**EXERCISE MATERIAL**
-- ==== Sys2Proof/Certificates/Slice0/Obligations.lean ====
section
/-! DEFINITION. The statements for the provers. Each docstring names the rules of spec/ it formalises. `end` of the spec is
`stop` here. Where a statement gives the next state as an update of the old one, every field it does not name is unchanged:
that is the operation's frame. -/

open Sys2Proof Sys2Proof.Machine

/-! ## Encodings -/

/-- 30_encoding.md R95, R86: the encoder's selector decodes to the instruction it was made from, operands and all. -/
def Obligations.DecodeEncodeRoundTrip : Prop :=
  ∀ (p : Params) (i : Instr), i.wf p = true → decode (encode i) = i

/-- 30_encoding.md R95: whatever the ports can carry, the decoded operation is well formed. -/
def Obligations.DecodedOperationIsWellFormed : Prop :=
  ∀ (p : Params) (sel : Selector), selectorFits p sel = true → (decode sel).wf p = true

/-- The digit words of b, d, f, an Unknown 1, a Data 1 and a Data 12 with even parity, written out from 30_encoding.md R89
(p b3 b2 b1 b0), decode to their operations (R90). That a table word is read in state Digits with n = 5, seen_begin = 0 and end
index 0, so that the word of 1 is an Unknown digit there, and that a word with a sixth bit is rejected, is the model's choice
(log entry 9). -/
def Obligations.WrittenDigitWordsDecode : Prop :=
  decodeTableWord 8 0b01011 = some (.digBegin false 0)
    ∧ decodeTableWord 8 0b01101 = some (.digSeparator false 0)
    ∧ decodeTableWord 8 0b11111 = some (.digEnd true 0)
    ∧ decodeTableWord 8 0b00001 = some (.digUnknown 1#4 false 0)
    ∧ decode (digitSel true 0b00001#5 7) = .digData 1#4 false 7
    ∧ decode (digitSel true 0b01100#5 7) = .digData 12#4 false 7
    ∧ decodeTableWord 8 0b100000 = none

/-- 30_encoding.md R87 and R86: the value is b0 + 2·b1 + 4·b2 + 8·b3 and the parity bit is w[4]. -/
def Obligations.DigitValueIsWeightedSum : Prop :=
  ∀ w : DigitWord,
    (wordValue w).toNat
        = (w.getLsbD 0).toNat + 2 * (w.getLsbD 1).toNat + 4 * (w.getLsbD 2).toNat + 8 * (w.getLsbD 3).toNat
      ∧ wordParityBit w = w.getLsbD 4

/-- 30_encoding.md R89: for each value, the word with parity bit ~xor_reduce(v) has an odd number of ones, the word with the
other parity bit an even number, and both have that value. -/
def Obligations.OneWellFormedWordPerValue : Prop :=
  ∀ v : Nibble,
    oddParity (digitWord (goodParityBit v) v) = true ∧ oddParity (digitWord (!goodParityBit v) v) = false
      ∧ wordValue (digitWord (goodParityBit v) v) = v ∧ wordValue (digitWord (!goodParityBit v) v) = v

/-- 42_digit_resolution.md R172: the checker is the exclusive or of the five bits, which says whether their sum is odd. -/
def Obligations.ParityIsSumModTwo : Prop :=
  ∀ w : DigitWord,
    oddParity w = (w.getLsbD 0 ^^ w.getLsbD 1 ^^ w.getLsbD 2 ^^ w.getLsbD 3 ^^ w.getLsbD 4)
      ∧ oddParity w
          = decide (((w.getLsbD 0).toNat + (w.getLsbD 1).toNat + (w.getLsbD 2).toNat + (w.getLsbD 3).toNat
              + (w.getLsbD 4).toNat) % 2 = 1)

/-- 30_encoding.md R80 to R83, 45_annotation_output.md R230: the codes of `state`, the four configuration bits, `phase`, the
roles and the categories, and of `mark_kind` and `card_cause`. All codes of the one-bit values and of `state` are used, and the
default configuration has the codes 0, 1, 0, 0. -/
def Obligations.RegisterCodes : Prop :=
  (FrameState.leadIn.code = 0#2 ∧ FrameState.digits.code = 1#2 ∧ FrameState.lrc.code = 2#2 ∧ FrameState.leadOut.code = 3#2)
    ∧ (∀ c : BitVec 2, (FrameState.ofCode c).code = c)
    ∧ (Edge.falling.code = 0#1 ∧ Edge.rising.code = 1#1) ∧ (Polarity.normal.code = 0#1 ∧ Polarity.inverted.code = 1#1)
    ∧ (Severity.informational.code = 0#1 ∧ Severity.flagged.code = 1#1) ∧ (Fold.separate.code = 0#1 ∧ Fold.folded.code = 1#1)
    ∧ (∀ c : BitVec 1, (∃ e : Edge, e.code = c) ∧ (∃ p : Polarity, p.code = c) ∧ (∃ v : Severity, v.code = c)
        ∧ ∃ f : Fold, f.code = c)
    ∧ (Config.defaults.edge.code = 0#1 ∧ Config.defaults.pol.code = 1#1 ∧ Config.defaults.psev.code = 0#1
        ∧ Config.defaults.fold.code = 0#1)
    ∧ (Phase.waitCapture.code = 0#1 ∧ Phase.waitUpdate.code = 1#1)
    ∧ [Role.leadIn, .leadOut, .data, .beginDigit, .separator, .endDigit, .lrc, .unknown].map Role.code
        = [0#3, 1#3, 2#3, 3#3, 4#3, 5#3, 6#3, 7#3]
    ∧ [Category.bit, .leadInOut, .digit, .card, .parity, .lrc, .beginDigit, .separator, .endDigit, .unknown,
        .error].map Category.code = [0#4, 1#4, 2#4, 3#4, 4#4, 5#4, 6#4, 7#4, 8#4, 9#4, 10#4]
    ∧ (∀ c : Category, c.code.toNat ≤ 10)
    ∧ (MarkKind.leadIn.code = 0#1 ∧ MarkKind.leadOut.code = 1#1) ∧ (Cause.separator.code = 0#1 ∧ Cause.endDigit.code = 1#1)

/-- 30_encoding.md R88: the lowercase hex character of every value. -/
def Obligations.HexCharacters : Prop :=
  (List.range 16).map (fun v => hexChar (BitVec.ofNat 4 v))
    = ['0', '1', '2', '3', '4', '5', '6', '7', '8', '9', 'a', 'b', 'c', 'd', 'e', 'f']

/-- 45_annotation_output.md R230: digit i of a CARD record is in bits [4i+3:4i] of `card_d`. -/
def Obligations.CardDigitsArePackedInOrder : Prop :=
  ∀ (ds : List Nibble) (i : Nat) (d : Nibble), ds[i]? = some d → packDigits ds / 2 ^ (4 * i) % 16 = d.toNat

**REQUIREMENT**
Quote the lines of the listing above that run from the line with "def Obligations.CardDigitsArePackedInOrder : Prop" through its last line, both included, and nothing else.

**FINISHED TASK**
def Obligations.CardDigitsArePackedInOrder : Prop :=
  ∀ (ds : List Nibble) (i : Nat) (d : Nibble), ds[i]? = some d → packDigits ds / 2 ^ (4 * i) % 16 = d.toNat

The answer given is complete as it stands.